Широко распространенная бедность духовенства также усиливала растущее чувство недовольства папским каноническим правом назначать иноземцев на наиболее доходные должности. Хотя папские назначения представляли собой значительную часть церковного механизма для продвижения достойных церковников, и хотя большинство из тех, кого папа представлял к постам, были англичанами, значительная часть самых богатых бенефиций каноников и деканств обычно уходила к иноземным кардиналам и другим папским сановникам. Это стало вызывать растущее негодование, особенно после того как папский престол переехал в Авиньон и началась война с Францией. Во времена Креси около трети высшего духовенства являлось иностранцами, отсутствовавшими в стране на своих постах, включая половину каноников Йорка; один кардинал был регентом хора в Личфилде, казначеем Йорка и архидиаконом одновременно Бекингема и Ноттингема.

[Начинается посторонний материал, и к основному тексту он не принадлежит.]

-- ==== Sys2Proof/Machine/State.lean ====
section
/-! DEFINITION. The state of the machine (10_state.md), the reasons a step stops (60_exceptions.md R300), and
the machine right after reset (10_state.md R37; 70_reset_and_hazards.md R331). -/

namespace Sys2Proof.Machine

/-- The status register: eight independent stored flags (10_state.md R26). -/
structure Sreg where
  /-- Global interrupt enable. -/
  i : Bool
  /-- Transfer bit. -/
  t : Bool
  /-- Half carry. -/
  h : Bool
  /-- Sign, for signed tests; stored, not computed on reading. -/
  s : Bool
  /-- Two's complement overflow. -/
  v : Bool
  /-- Negative. -/
  n : Bool
  /-- Zero. -/
  z : Bool
  /-- Carry. -/
  c : Bool
  deriving DecidableEq, Repr

/-- Everything the spec gives the machine, as plain data. -/
structure State where
  /-- R0 to R31 (R21). -/
  regs : Vector Byte 32
  /-- The program counter, a word address, an integer (R24, R25). -/
  pc : Nat
  /-- SREG (R26). -/
  sreg : Sreg
  /-- The stack pointer (R30; log entry 7). -/
  sp : Word
  /-- RAMPX (R31; log entry 6). -/
  rampx : Byte
  /-- RAMPY (R31; log entry 6). -/
  rampy : Byte
  /-- RAMPZ (R31; log entry 6). -/
  rampz : Byte
  /-- RAMPD (R32; log entry 6). -/
  rampd : Byte
  /-- EIND (R32; log entry 6). -/
  eind : Byte
  /-- The SRAM bytes that have a value, addresses strictly rising (R54, R58). -/
  mem : List Host.Cell
  /-- The program words that have a value, word addresses strictly rising (R52, R333). -/
  prog : List (Nat × Word)
  /-- The model's own: accesses to user-supplied devices, newest first (log entry 11). -/
  ioLog : List IoEvent
  /-- The parameters of the machine; no step changes them (R20; log entry 1). -/
  dev : Device
  deriving DecidableEq, Repr

/-- A step stops: an access to something that does not exist or that has no value. The hardware as the spec has
it reports nothing; a stopped step has no successor (R13, R300; log entry 17). -/
inductive Fault where
  /-- `data_out_of_range`: a data address above RAMEND or unmapped, or in program memory seen in data space
  (write, or read not enabled) (R54, R59). Raised by loads, stores and the stack, and by XCH, LAS, LAC and LAT at an
  address that is neither SRAM nor I/O (log entry 18). Safe. -/
  | dataOutOfRange
  /-- `fetch_out_of_range`: pc above FLASHEND at a fetch (R176). Raised by the step. Safe. -/
  | fetchOutOfRange
  /-- `pc_out_of_range`: a relative branch to a negative address (R160, R162). Raised by relative jumps and
  branches. Safe. -/
  | pcOutOfRange
  /-- `sp_underflow`: a PUSH with SP = 0 (R205). Safe. -/
  | spUnderflow
  /-- `unwritten_read`: a read of an SRAM byte that has no value (R58), or a fetch or read of a program word that
  nothing has placed (R333; log entry 10). Raised by loads, POP, the read-modify-write instructions, LPM, ELPM and the
  step. Safe. -/
  | unwrittenRead
  /-- `prog_read_out_of_range`: a program byte address beyond FLASHEND. Raised by LPM (R196), and by the model's choice by
  ELPM (log entry 14), SPM (log entry 15) and an enabled data-space read of program memory (log entry 32). Safe. -/
  | progReadOutOfRange
  deriving DecidableEq, Repr

/-- The spec gives the instruction, or this form of it, no meaning on this device (R13, R300; log entry 17). -/
inductive Refusal where
  /-- `unknown_word`: the word decodes to no instruction (R91). Raised by the step. Safe. -/
  | unknownWord
  /-- `unavailable_instruction`: the device does not have the instruction (R7, R91, R300). Raised by the
  instructions whose availability depends on the device, and by BREAK and SLEEP on every device. Safe. -/
  | unavailableInstruction
  /-- `io_access`: an I/O location without a device model, or with a register the device lacks (R57). Raised by
  IN, OUT and data-space accesses to I/O, and by XCH, LAS, LAC and LAT at every I/O address (log entry 18). Safe. -/
  | ioAccess
  /-- `pointer_register_conflict`: a load or store that updates the pointer it also transfers (R183). Safe. -/
  | pointerRegisterConflict
  /-- pc = END_PC: the run has ended and no step is taken (R176, R336; log entry 22). Raised by the step. Safe. -/
  | runEnded
  /-- An instruction the model gives no meaning; raised by arms of `exec` only. Safe. -/
  | notModelled (mnemonic : String)
  deriving DecidableEq, Repr

/-- The machine right after reset: R331's defaults (pc and flags 0, SP at RAMEND), registers at the values the
log names (entries 2 to 6), memories with nothing listed (entries 9, 10), the device of entry 1. -/
def State.reset : State where
  regs := Vector.replicate 32 0
  pc := resetDevice.resetPc
  sreg := { i := false, t := false, h := false, s := false, v := false, n := false, z := false, c := false }
  sp := BitVec.ofNat 16 resetDevice.ramend
  rampx := 0
  rampy := 0
  rampz := 0
  rampd := 0
  eind := 0
  mem := []
  prog := []
  ioLog := []
  dev := resetDevice

end Sys2Proof.Machine
end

Трижды в десятилетие перед чумой Общины направляли петиции короне против злоупотреблений, написав в 1343 году вежливый, но твердый протест папе лично, жалуясь на вторжение в английские приходы иностранцев, не знающих ни языка, ни обычаев страны. Это, как они заявили, иссушило поток домашнего милосердия, истощило государственную казну и выставило свою «наготу» на поругание врагам короля. Когда в 1351 году парламент встретился после Черной Смерти, одним из его первых действий явилась петиция короне с требованием принятия законодательных мер для прекращения отчуждения самых богатых бенефиций страны. Нуждаясь в деньгах для финансирования военных действий, король удовлетворил желания Общин Статутом о Провизорах, по которому любой, привезший в страну папскую буллу о назначении, мог быть заключен в тюрьму до тех пор, пока она не компенсирует владельцу права распределения приходов и бенефиций потери этого права пожалования бенефиция и представления на приход. Два года спустя, в 1353 году, другой парламент получил от короны статут о Praemunire[391], который добавил объявление вне закона и конфискацию имущества к существовавшим наказаниям за разбирательства в иностранном суде дел, чья юрисдикция принадлежит королевским судам. Но хотя эти акты оказали влияние на сокращение количества богатых бенефиций, уходивших в руки иноземных кардиналов и членов папского двора, и хотя они усиливали короля при сношении с Авиньоном, но он применял их только в том случае, если ему это было нужно, что случалось, когда курия выдвигала претензии на патронаж, принадлежавший либо ему, либо кому-нибудь из его поданных мирян. Нуждаясь в папских провизиях для назначения епископов и других королевских ставленников, Эдуард не предпринимал попыток, которые бы помешали его молчаливому взаимопониманию с папством по поводу исключительно духовного патронажа. Реальное значение статутов заключалось в их признании права парламента участвовать вместе с короной в регулировании церковных назначении[392].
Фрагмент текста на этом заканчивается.